[Dataset excerpts]
============

/-- R91, R94, R111, R197, R198, R275, R320, R365, R408, R437, R460: a copy-unit instruction whose descriptor, barrier and coordinates pass its
checks, and whose core has room, leaves a job with its intervals and its barrier count, and the thread goes on; no register changes. A
descriptor that fails a check traps, the lowest code first, a core without room makes the thread wait, and so does a die whose share of
the copy budget is spent. In a chain the descriptor is read as it stood before it. The model's own readings here: that `quant` too takes
the trap of a tile whose reservation no team holds, which R111 names for `copy` (log 51); and that a job waits where the side log has no
room for its thread's waiting stores, which it follows (log 14). -/
def Obligations.CopyUnitJobs : Prop :=
  ∀ (s : State) (d a b : Reg) (m : Bool),
    (s.iss.spSnap = none → ∀ off n, s.spBefore off n = s.spBytes s.curTeam off n) ∧
    (∀ sp, s.iss.spSnap = some sp → ∀ off n, s.spBefore off n = (List.range n).map fun k => sp.get (off + k) 0) ∧
    let off := (s.v d).toNat
    let bar := if m then none else some (s.v b).toNat
    let plain := jobOfDesc s off (s.vn a.toNat) (s.vn (a.toNat + 1)) (s.vn (a.toNat + 2)) 0 bar
    let gath := jobOfDesc s off (s.vn a.toNat) (s.vn (a.toNat + 1)) (s.vn (a.toNat + 2)) (s.vdn (a.toNat + 4)) bar
    ∀ c ∈ [(Instr.copy d a b m, 0, plain, jobTouch d a b m), (.unfold d a b m, 2, plain, jobTouch d a b m),
           (.quant d a b m, 3, plain, jobTouch d a b m),
           (.gath d a b m, 1, gath, jobTouch d a b m ++ [.reg (a.toNat + 4), .reg (a.toNat + 5)])],
      Ready s c.2.2.2 → SpanOpen s off 128 .r →
      let g := c.2.2.1.desc.gbase
      let barAt : W64 := BitVec.ofNat 64 (0xFE * 2 ^ 56 + (s.v b).toNat)
      let ok := s.descOk (s.spBefore off 128) c.2.2.1 c.2.1 off
      let room := s.jobRoom s.curCore 1 = true ∧ s.roomFor s.curTeam s.curCore (s.jobIvals c.2.2.1) = true
      let share := s.hasBudget s.curCtx 2 (s.curCore / 96) = true
      (window g = .none → exec c.1 s = .next (s.raise 0x10 g 0)) ∧
      (window g ≠ .none → m = false → (s.v b).toNat % 16 ≠ 0 → exec c.1 s = .next (s.raise 0x11 barAt 0)) ∧
      (window g ≠ .none → m = false → (s.v b).toNat % 16 = 0 → s.scratchSize s.curTeam < (s.v b).toNat + 16 →
        exec c.1 s = .next (s.raise 0x13 barAt 0)) ∧
      (window g ≠ .none → (m = false → (s.v b).toNat % 16 = 0 ∧ (s.v b).toNat + 16 ≤ s.scratchSize s.curTeam) →
        (s.namesFree s.curTeam c.2.2.1.desc = true → exec c.1 s = .next (s.raise 0x18 0 0)) ∧
        (s.namesFree s.curTeam c.2.2.1.desc = false → ok = false →
          exec c.1 s = .next (s.raise 0x19 (BitVec.ofNat 64 (0xFE * 2 ^ 56 + off)) 0)) ∧
        (ok = true → s.barOverflow c.2.2.1 = true → exec c.1 s = .next (s.raise 0x1A barAt 0)) ∧
        (ok = true → s.barOverflow c.2.2.1 = false → ¬ room → exec c.1 s = .next (s.park .scoreboard)) ∧
        (ok = true → s.barOverflow c.2.2.1 = false → room → s.drainReady s.iss.cur = false → exec c.1 s = .next (s.park .sideLog)) ∧
        (ok = true → s.barOverflow c.2.2.1 = false → room → s.drainReady s.iss.cur = true → ¬share →
          exec c.1 s = .next (s.park .budget)) ∧
        (ok = true → s.barOverflow c.2.2.1 = false → room → s.drainReady s.iss.cur = true → share →
          ∃ t, exec c.1 s = .next t ∧ t = s.acceptJob c.2.2.1 ∧ (t.core s.curCore).jobs = (s.core s.curCore).jobs ++ [c.2.2.1] ∧
            ∀ i, (t.thread i).regs = (s.thread i).regs ∧ (t.thread i).preds = (s.thread i).preds))

/-- R108 to R111, R208, R211, R430, R431, R458: `obres` takes the lowest free id and the lowest run of units, or says that there is none; `obrel`
releases a reservation of which no job is outstanding; `tile` writes a handle that fits its reservation. -/
def Obligations.OperandBuffer : Prop :=
  ∀ (s : State) (d a b : Reg) (m : Bool),
    let t := s.curTeam
    let w (i : Nat) := s.vn (a.toNat + i)
    let rec_ := resvRecord (w 0) (w 1) (w 2) s.curCore 0 s.serial
    (Ready s (regs [d] ++ [.reg a.toNat, .reg (a.toNat + 1), .reg (a.toNat + 2), .reg (a.toNat + 3)] ++ preds [b] m) →
      resvValid (w 0) (w 1) (w 2) (w 3) = true →
      (∀ id place, s.freeResvId t = some id → s.freeRun s.curCore rec_.units = some place →
        exec (.obres d a b m) s = .next ((({ s.onTeam t fun x => { x with resv := x.resv.set id { rec_ with place := place } } with
          serial := s.serial + 1 } : State).setV d (BitVec.ofNat 32 id)).setP (b.toNat + if m then 64 else 0) true)) ∧
      (s.freeResvId t = none ∨ s.freeRun s.curCore rec_.units = none →
        exec (.obres d a b m) s = .next ((s.setV d 0xFFFFFFFF).setP (b.toNat + if m then 64 else 0) false))) ∧
    (Ready s (regs [a]) → (s.resvOn t (s.v a).toNat s.curCore).isSome = true → s.resvBusy t (s.v a).toNat = false →
      exec (.obrel a) s = .next (s.onTeam t fun x => { x with resv := x.resv.erase (s.v a).toNat })) ∧
    (Ready s (pair d ++ regs [a, b]) →
      let h : Nat := (s.v a).toNat + 2 ^ 32 * (s.v b).toNat
      ∀ r, s.resvOn t (h % 16) s.curCore = some r →
        (h / 2 ^ 32 % 2 ^ 17 ≠ 0 → 16 * (h / 2 ^ 32 % 2 ^ 17) + 16 ≤ s.scratchSize t) →
        formatsFit (h / 2 ^ 4 % 16) r.fmt = true → tileFits r (h / 2 ^ 10 % 16) (h / 2 ^ 14 % 2 ^ 18) = true →
        exec (.tile d a b) s = .next (s.setVd d (BitVec.ofNat 64 h)))

/-- The job with which an operand fetch runs the descriptor at an offset: with coordinates 0 and no barrier, and a quant with the SAT bit of
the handle (R213). -/
def fetchJob (s : State) (i h o : Nat) : Job :=
  let d := readDesc (s.spBytes (State.teamOf i) o 128)
  let d := if d.kind = 3 then { d with param := if h / 2 ^ 8 % 2 = 1 then d.param ||| 16 else d.param &&& ~~~16 } else d
  let j : Job := { serial := s.serial + 1 + (o - 128 * (h / 2 ^ 49 % 2 ^ 15)) / 128, desc := d, c0 := 0, c1 := 0, c2 := 0, idxa := 0, bar := none,
                   team := State.teamOf i, thread := i, ctx := s.ctxOf i, view := s.viewOf i, core := s.coreOf i, idx := [], got := [],
                   bytes := 0, moved := [], landed := [], stopped := false, held := false, heldAt := 0, foots := [],
                   fetchFor := some s.serial, cloneOf := none, keep := [] }
  { j with foots := State.jobFoots j }
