-- ==== Sys2Proof/Tests/Slice0.lean ====
section
/-! SUPPORT. Tests: an ill-formed term for each check of WellFormed, words that the spec writes out, single steps with the results the
spec gives, and for every statement a state and operands that meet its hypotheses. -/

namespace Sys2Proof.Tests

open Sys2Proof.Machine

/-! ## Ill-formed terms: each check refuses one -/

theorem test_illformed_odd_pair : (Instr.add 2 4 7 true).illFormed = some .oddPair := by decide
theorem test_illformed_register_block : (Instr.copy 20 62 30 false).illFormed = some .registerBlock := by decide
theorem test_illformed_unused_field : (Instr.copy 20 24 30 true).illFormed = some .unusedField := by decide
theorem test_illformed_immediate_range : (Instr.fork 2 5).illFormed = some .immediateRange := by decide
theorem test_illformed_atom_form : (Instr.atom .fadd true .mod 4 6).illFormed = some .atomForm := by decide
theorem test_illformed_cvt_pair : (Instr.cvtFromE4m3 .e4m3 false .rne 7 2).illFormed = some .cvtPair := by decide
theorem test_illformed_special_register : (Instr.srd 1 0x060).illFormed = some .specialRegister := by decide
theorem test_illformed_receive : (Instr.fxRecv false true 1 2 3).illFormed = some .receiveForm := by decide
theorem test_illformed_event_data : (Instr.handshakeOffer 0 0 []).illFormed = some .eventData := by decide

/-! ## Words that the spec writes out -/

/-- A word with the guard "always" and no marker is an instruction. -/
abbrev reads (w : W32) (i : Instr) : Prop := (decodeWord w).toOption = some (.plain, i)

/-- R344, R456, R419, R428, R463, R433, R450, R448, R420, R426, R435, R364, R434. -/
theorem test_decode_alu :
    reads 0x1C8861FF (.addImm 3 3 (-1)) ∧ reads 0x1C102106 (.sub 1 2 3 false) ∧ reads 0x1C28828C (.mad 4 5 6) ∧
    reads 0x1C90E383 (.mulImm 7 7 3) ∧ reads 0x1C202107 (.mulh 1 2 3 true) ∧ reads 0x1C402106 (.xor 1 2 3 false) ∧
    reads 0x1CA820FF (.xorImm 1 1 (-1)) ∧ reads 0x1CA02088 (.orImm 1 1 8) ∧ reads 0x1CB02104 (.shlImm 1 2 4) ∧
    reads 0x1C582106 (.sar 1 2 3 false) ∧ reads 0x1C702106 (.sel 1 2 3) ∧ reads 0x1C682107 (.max 1 2 3 true) ∧
    reads 0x1E802100 (.mov 1 2) ∧ reads 0x1E802102 (.popc 1 2) ∧ reads 0x1CE8C189 (.cmpLtu 6 3 4 true) ∧
    reads 0x1CF82106 (.pand 1 2 3 false) ∧ reads 0x1DB02101 (.pnot 1 2 true) := by decide

/-- R427, R418, R417, R452. -/
theorem test_decode_moves :
    reads 0x1DC02004 (.movi 1 4) ∧ reads 0x1DC03FFF (.movi 1 (-1)) ∧ reads 0x1DC831A2 (.movh 1 0x11A2) ∧
    reads 0x1DE0A00A (.lit 5 10) ∧ reads 0x1E808384 (.leaP 4 7) ∧ reads 0x1DD02000 (.srd 1 0x000) ∧
    reads 0x1DD04030 (.srd 2 0x030) ∧ reads 0x1DD8A020 (.swr 5 0x020) := by decide

/-- R372, R373, R375, R413, R368. -/
theorem test_decode_float :
    reads 0x1F002106 (.fadd .rne 1 2 3) ∧ reads 0x1F40828A (.fma .rne 4 5 5) ∧ reads 0x1F786084 (.fcmpLt 3 1 2 false) ∧
    reads 0x1E884181 (.frsq 2 3) ∧ reads 0x1F902106 (.hadd2 1 2 3 false) ∧ reads 0x1F902107 (.hadd2 1 2 3 true) ∧
    reads 0x1FB8E113 (.cvtFromF32 .e4m3 true .rne 7 2) := by decide

/-- R454, R440, R436, R374. -/
theorem test_decode_memory :
    reads 0x1D808502 (.st 4 10 2) ∧ reads 0x1DA06483 (.stp 3 9 3) ∧ reads 0x1D40C382 (.sts 6 7 2) ∧ reads 0x1DE80502 (.pref 10 2) ∧
    reads 0x1E988320 (.red .add false .mod 4 6) ∧ reads 0x1EA00001 (.fenceE) := by decide

/-- R408, R460, R437, R421, R425, R458, R431, R430. -/
theorem test_decode_engines :
    reads 0x1E0A8C3C (.gath 20 24 30 false) ∧ reads 0x1E128C3C (.unfold 20 24 30 false) ∧ reads 0x1E1A8C3C (.quant 20 24 30 false) ∧
    reads 0x1E210805 (.mma 8 16 2 true) ∧ reads 0x1E290804 (.mmo 8 16 2 false) ∧ reads 0x1E30420A (.tile 2 4 5) ∧
    reads 0x1E384402 (.obres 2 8 1 false) ∧ reads 0x1EA00184 (.obrel 3) := by decide

/-- R378, R380, R370, R443, R451. -/
theorem test_decode_events :
    reads 0x1E408512 (.fread 4 10 9) ∧ reads 0x1E484310 (.fwrite 2 6 8 false) ∧ reads 0x1EA0A406 (.disarm 5 8) ∧
    reads 0x1E684401 (.renq 2 8 true) ∧ reads 0x1E704801 (.wenq 2 16 true) ∧ reads 0x1EA00305 (.spawn 6) := by decide

/-- R377, R439, R459, R442, R447, R449, R461, R462, R161, R360, R356. The last two carry the guard ?p3 and the guard ?p0. -/
theorem test_decode_control :
    reads 0x1ED04002 (.fork 2 2) ∧ reads 0x1ED80010 (.rgive 16) ∧ reads 0x1EE00040 (.rclaim 64) ∧ reads 0x1EF00005 (.trap 5) ∧
    reads 0x1EF82100 (.redux .add 1 2) ∧ reads 0x1EA80003 (.rfe) ∧ reads 0x1DF82107 (.shfl 1 2 3 true) ∧
    reads 0x1DF02100 (.voteAny 1 2) ∧ reads 0x1DF08482 (.voteBallot 4 9) ∧ reads 0x1EA80188 (.wend 3) ∧
    reads 0x1EA88289 (.wvr 4 5) ∧ reads 0x1EA8030A (.choose 6) ∧
    (decodeWord 0x0EF00005).toOption = some (⟨false, false, false, 3⟩, .trap 5) ∧
    (decodeWord 0x02C7FFF4).toOption = some (⟨false, false, false, 0⟩, .br (-12)) := by decide

/-- R332, R393, R402 and the programs of the collective chapter. -/
theorem test_decode_akpor :
    (decodeFx 0x3C00000000210007).toOption = some (.fxStep 0 0x210007) ∧
    (decodeFx 0x3800000800120012).toOption = some (.fxItin 0 true 0 0x120012) ∧
    (decodeFx 0x0540000000200001).toOption = some (.fxLi false 10 0 0x200001) ∧
    (decodeFx 0x2007000000000002).toOption = some (.fxLoop 7 2) := by decide

/-- R340: an odd pair register, a primary opcode that the map leaves unused, and a field that is not zero. -/
theorem test_decode_refuses :
    (decodeWord 0x1C082107).toOption = none ∧ (decodeWord 0x1C702107).toOption = none ∧ (decodeWord 0x1EA82003).toOption = none := by
  decide

/-! ## Single steps -/

/-- The state in which the next step runs a word in thread 0, whose registers hold values. -/
def run (w : Nat) (rs : List (Nat × W32)) : State :=
  (State.reset.withFetchWord 32 w).onThread 0 fun t => { t with regs := rs.foldl (fun x e => x.set e.1 e.2) t.regs }

/-- The state in which the next step runs an Akpor word in a slot whose registers hold values. -/
def runFx (w : Nat) (rs : List (Nat × W64)) : State :=
  (State.reset.withFetchWord 64 w).onFSlot 0 0 fun x => { x with regs := rs.foldl (fun y e => y.set e.1 e.2) x.regs }

/-- What a property says of the next state. -/
def after (o : Host.Outcome State Fault Refusal) (p : State → Bool) : Bool := match o with | .next t => p t | _ => false

/-- After a step, register r of thread 0 holds x. -/
def leaves (s : State) (r : Nat) (x : W32) : Bool := after (step s) fun t => (t.thread 0).regs.get r 0 == x

/-- After a step, register r of thread 0 is pending with x. -/
def files (s : State) (r : Nat) (x : W32) : Bool := after (step s) fun t => (t.thread 0).pending == [⟨[(r, x)], []⟩]

/-- After a step, thread 0 is in the supervisor handler with a cause and a detail. -/
def traps (s : State) (cause info : W32) : Bool :=
  after (step s) fun t => (t.thread 0).mode == 2 && (t.thread 0).tcause == cause && (t.thread 0).tinfo == info

theorem test_add_wraps : leaves (run 0x1C8861FF [(3, 0)]) 3 0xFFFFFFFF = true := by decide
theorem test_sub_wraps : leaves (run 0x1C102106 [(2, 1), (3, 2)]) 1 0xFFFFFFFF = true := by decide
theorem test_mad : leaves (run 0x1C28828C [(4, 7), (5, 0x10000), (6, 0x10001)]) 4 0x10007 = true := by decide
theorem test_mulh_unsigned : leaves (run 0x1C202107 [(2, 0xFFFFFFFF), (3, 2)]) 1 1 = true := by decide
theorem test_xor_inverts : leaves (run 0x1CA820FF [(1, 0xF0F0A5A5)]) 1 0x0F0F5A5A = true := by decide
theorem test_or_sign_extends : leaves (run 0x1CA020C0 [(1, 1)]) 1 0xFFFFFFC1 = true := by decide
theorem test_sar_over_width : leaves (run 0x1C582106 [(2, 0x80000010), (3, 40)]) 1 0xFFFFFFFF = true := by decide
theorem test_shr_over_width : leaves (run 0x1C502106 [(2, 0x80000010), (3, 40)]) 1 0 = true := by decide
theorem test_max_signed : leaves (run 0x1C682106 [(2, 0xFFFFFFFF), (3, 1)]) 1 1 = true := by decide
theorem test_max_unsigned : leaves (run 0x1C682107 [(2, 0xFFFFFFFF), (3, 1)]) 1 0xFFFFFFFF = true := by decide
theorem test_popc : leaves (run 0x1E802102 [(2, 0xF0F00001)]) 1 9 = true := by decide
theorem test_movh : leaves (run 0x1DC831A2 [(1, 4)]) 1 0x91A2 = true := by decide
theorem test_lea_private : after (step (run 0x1E808384 [(7, 28)])) (fun t =>
    (t.thread 0).regs.get 4 0 == 0x1C && (t.thread 0).regs.get 5 0 == 0xFD000000) = true := by decide
theorem test_lane : leaves (run 0x1DD02000 [(1, 5)]) 1 0 = true := by decide

/-- R355: the field of 12 bits at 8, without and with its sign, and one of 8 bits at 24. -/
theorem test_bfx :
    after (exec (.bfx 1 2 3 false) (run 0 [(2, 0xABCD1234), (3, 0x0C08)])) (fun t => (t.thread 0).regs.get 1 0 == 0xD12) = true ∧
    after (exec (.bfx 1 2 3 true) (run 0 [(2, 0xABCD1234), (3, 0x0C08)])) (fun t => (t.thread 0).regs.get 1 0 == 0xFFFFFD12) = true ∧
    after (exec (.bfx 1 2 3 true) (run 0 [(2, 0xABCD1234), (3, 0x0818)])) (fun t => (t.thread 0).regs.get 1 0 == 0xFFFFFFAB) = true := by
  decide

/-- R364: the compare writes p70, the upper half's predicate 6. -/
theorem test_compare_upper_half :
    after (step (run 0x1CE8C189 [(3, 1), (4, 0xFFFFFFFF)])) (fun t => (t.thread 0).preds.getLsbD 70 && !(t.thread 0).preds.getLsbD 6) =
      true := by decide

set_option maxRecDepth 4000 in
/-- R375: 1/√4 is 0.5. -/
theorem test_rsqrt : fRsq 0x40800000 = 0x3F000000 := by decide

/-- R376, R172: -0 is the smaller zero, and a NaN operand gives the canonical NaN. -/
theorem test_fmin_fmax : fMinMax fp32 false 0 0x80000000 = 0x80000000 ∧ fMinMax fp32 true 0x3F800000 0xFF800001 = 0x7FC00000 := by decide

/-- R375: 2^-150 ties to the even zero, and 2^-149 is the least subnormal. -/
theorem test_exp2_underflow : fExp2 0xC3160000 = 0 ∧ fExp2 0xC3150000 = 1 := by decide

/-- R418: the literal ten words on, here a word of zeros, becomes pending. -/
theorem test_lit : files (run 0x1DE0A001 [(5, 9)]) 5 0 = true := by decide

/-- R454: the store puts the bytes at offset 8 of the team's scratchpad, lowest first. -/
theorem test_store_scratchpad :
    after (step (run 0x1D40C382 [(6, 0x11223344), (7, 0)])) (fun t => t.spBytes 0 7 6 == [0, 0x44, 0x33, 0x22, 0x11, 0]) = true := by decide
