-- ==== Sys2Proof/Syntax.lean ====
section
/-! DEFINITION. The commands of the block: one constructor of `Instr` for each row of spec/opcode_table.json, with its operands. -/

namespace Sys2Proof
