-- ==== Sys2Proof/Machine/Track.lean ====
section
/-! DEFINITION. The track controller (10_tracks_and_ejection.md, R216-R228): entries, fire plans, windows, the deadline monitor. -/

namespace Sys2Proof.Machine

/-! ### Count sources as the track controller sees them (R226, R240, R241, R246) -/

/-- Source k of the encoder interface. -/
def State.source (s : State) (k : Nat) : Source := s.enc.src.get k
def updSource (k : Nat) (f : Source → Source) (s : State) : State := { s with enc := { s.enc with src := s.enc.src.upd k f } }

/-- The time count: whole µs of timekeeper time (R241). -/
def State.timeCount (s : State) : Int := wrapS 64 ((s.now / 1000 : Nat) : Int)

/-- The count of a source; 15 is the time count. -/
def State.countOf (s : State) (k : Nat) : Int := if k = 15 then s.timeCount else (s.source k).cnt

/-- The measured speed of a source, counts/s as numerator and denominator (R241, R246). -/
def State.speedOf (s : State) (k : Nat) : Int × Nat :=
  if k = 15 then (1000000, 1)
  else if s.fld (encSrcStat k) 31 28 = 2 then (0, 1)
  else ((s.source k).vnum * 250000000, max 1 (s.source k).vden)

/-- The count of a source can rise: its direction is up and it is not in Fault (R241, R247, R248). -/
def State.countsUp (s : State) (k : Nat) : Bool := k == 15 || (!s.rbit (encSrcStat k) 27 && s.fld (encSrcStat k) 31 28 != 2)

/-- The source a stream's live compare train names (R240). -/
def State.sourceOf (s : State) (st : Nat) : Nat := s.fld (live (encCmpCfg st)) 31 28

/-- The present count of a stream. -/
def State.streamCount (s : State) (st : Nat) : Int := s.countOf (s.sourceOf st)

/-- Streams whose encoder is source k. -/
def State.streamsOn (s : State) (k : Nat) : List Nat := (List.range s.streams).filter (fun st => s.sourceOf st == k)

/-- Every region's issue is stopped: a stop of R79 is in force, and the device forms no trigger packet and no apply. -/
def State.chipStopped (s : State) : Bool := (List.range s.regions).all (fun r => (s.rg.get r).stopped)

/-- The stream runs a line (R97, R249). -/
def State.runs (s : State) (st : Nat) : Bool := s.rbit (camStStat st) 0

/-- The vat context that serves a stream, n = 4 × vat + context (R100). -/
def State.cxOf (s : State) (st : Nat) : Option Nat :=
  (List.range (4 * s.vats)).find? (fun n => s.rbit (live (vatCxSrc n)) 31 && s.fld (live (vatCxSrc n)) 28 24 == st)

/-- Context n of the vats. -/
def State.vcx (s : State) (n : Nat) : VatCtx := s.vt.cx.get n
def updVcx (n : Nat) (f : VatCtx → VatCtx) (s : State) : State := { s with vt := { s.vt with cx := s.vt.cx.upd n f } }

/-! ### Track entries (R216-R218) -/

def State.trk (s : State) (i : Nat) : Track := s.ej.track.get i
def updTrk (i : Nat) (f : Track → Track) (s : State) : State := { s with ej := { s.ej with track := s.ej.track.upd i f } }
def State.tstr (s : State) (st : Nat) : TrackStream := s.ej.st.get st
def updTstr (st : Nat) (f : TrackStream → TrackStream) (s : State) : State := { s with ej := { s.ej with st := s.ej.st.upd st f } }

/-- A track handle (R216). -/
def handleOf (gen i : Nat) : Nat := gen * 2 ^ 21 + i

/-- The index a handle names, unless it is stale or names none (R216). -/
def State.named (s : State) (h : Nat) : Option Nat :=
  let i := h % 2 ^ 21
  if h / 2 ^ 21 = 0 || (s.trk i).gen != h / 2 ^ 21 then none else some i

/-- The registers of a fire group in order (R238). -/
def fireRegs (st : Nat) : List Nat :=
  [trkStOfs0 st, trkStOfs1 st, trkStRow0 st, trkStRow1 st, trkStXmap st, trkStWin st, trkStAmax st, trkStPol st, trkStHold st, trkStDue st]

/-- Word k of a fire group. -/
def grpAt (g : List Nat) (k : Nat) : Nat := g.getD k 0
def grpOfs (g : List Nat) (row : Nat) : Nat := grpAt g row
def grpRow (g : List Nat) (row : Nat) : Nat := grpAt g (2 + row)
def grpPre (g : List Nat) : Nat := bits (grpAt g 5) 31 24
def grpPost (g : List Nat) : Nat := bits (grpAt g 5) 23 16
def grpMinOn (g : List Nat) : Nat := bits (grpAt g 5) 15 0
def grpAmax (g : List Nat) : Nat := grpAt g 6
def grpPolicy (g : List Nat) : Nat := bits (grpAt g 7) 31 30
def grpHold (g : List Nat) : Nat := grpAt g 8
def grpDue (g : List Nat) : Nat := grpAt g 9

/-- The rows of a fire group (R223). -/
def grpRows (g : List Nat) : List Nat := [0, 1].filter (fun r => grpOfs g r != 0)

/-- The live fire group of a stream. -/
def State.liveFire (s : State) (st : Nat) : List Nat := (fireRegs st).map (fun a => s.reg (live a))

/-- The live fire group becomes the one in force for hits from now on (R238). -/
def numberFire (st : Nat) (s : State) : State :=
  updTstr st (fun x => { x with fireNo := x.fireNo + 1, fires := x.fires.put (x.fireNo + 1) (s.liveFire st) }) s

/-- The fire group takes effect (R238). -/
def fireTakesEffect (st : Nat) (s : State) : State :=
  if s.groupWaits (keyFire st) then numberFire st (groupTakesEffect (keyFire st) s) else s

/-- Indices of a stream's live entries. -/
def State.liveTracks (s : State) (st : Nat) : List Nat :=
  (s.ej.track.filter (fun e => e.2.st != 0 && e.2.stream == st)).map (·.1)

============

> **Task directions**: Copy out the data above word for word, starting at its first line and ending with the line that contains "b).toNat + 16 →".

> **Response to this exercise**:
/-- R91, R94, R111, R197, R198, R275, R320, R365, R408, R437, R460: a copy-unit instruction whose descriptor, barrier and coordinates pass its
checks, and whose core has room, leaves a job with its intervals and its barrier count, and the thread goes on; no register changes. A
descriptor that fails a check traps, the lowest code first, a core without room makes the thread wait, and so does a die whose share of
the copy budget is spent. In a chain the descriptor is read as it stood before it. The model's own readings here: that `quant` too takes
the trap of a tile whose reservation no team holds, which R111 names for `copy` (log 51); and that a job waits where the side log has no
room for its thread's waiting stores, which it follows (log 14). -/
def Obligations.CopyUnitJobs : Prop :=
  ∀ (s : State) (d a b : Reg) (m : Bool),
    (s.iss.spSnap = none → ∀ off n, s.spBefore off n = s.spBytes s.curTeam off n) ∧
    (∀ sp, s.iss.spSnap = some sp → ∀ off n, s.spBefore off n = (List.range n).map fun k => sp.get (off + k) 0) ∧
    let off := (s.v d).toNat
    let bar := if m then none else some (s.v b).toNat
    let plain := jobOfDesc s off (s.vn a.toNat) (s.vn (a.toNat + 1)) (s.vn (a.toNat + 2)) 0 bar
    let gath := jobOfDesc s off (s.vn a.toNat) (s.vn (a.toNat + 1)) (s.vn (a.toNat + 2)) (s.vdn (a.toNat + 4)) bar
    ∀ c ∈ [(Instr.copy d a b m, 0, plain, jobTouch d a b m), (.unfold d a b m, 2, plain, jobTouch d a b m),
           (.quant d a b m, 3, plain, jobTouch d a b m),
           (.gath d a b m, 1, gath, jobTouch d a b m ++ [.reg (a.toNat + 4), .reg (a.toNat + 5)])],
      Ready s c.2.2.2 → SpanOpen s off 128 .r →
      let g := c.2.2.1.desc.gbase
      let barAt : W64 := BitVec.ofNat 64 (0xFE * 2 ^ 56 + (s.v b).toNat)
      let ok := s.descOk (s.spBefore off 128) c.2.2.1 c.2.1 off
      let room := s.jobRoom s.curCore 1 = true ∧ s.roomFor s.curTeam s.curCore (s.jobIvals c.2.2.1) = true
      let share := s.hasBudget s.curCtx 2 (s.curCore / 96) = true
      (window g = .none → exec c.1 s = .next (s.raise 0x10 g 0)) ∧
      (window g ≠ .none → m = false → (s.v b).toNat % 16 ≠ 0 → exec c.1 s = .next (s.raise 0x11 barAt 0)) ∧
      (window g ≠ .none → m = false → (s.v b).toNat % 16 = 0 → s.scratchSize s.curTeam < (s.v b).toNat + 16 →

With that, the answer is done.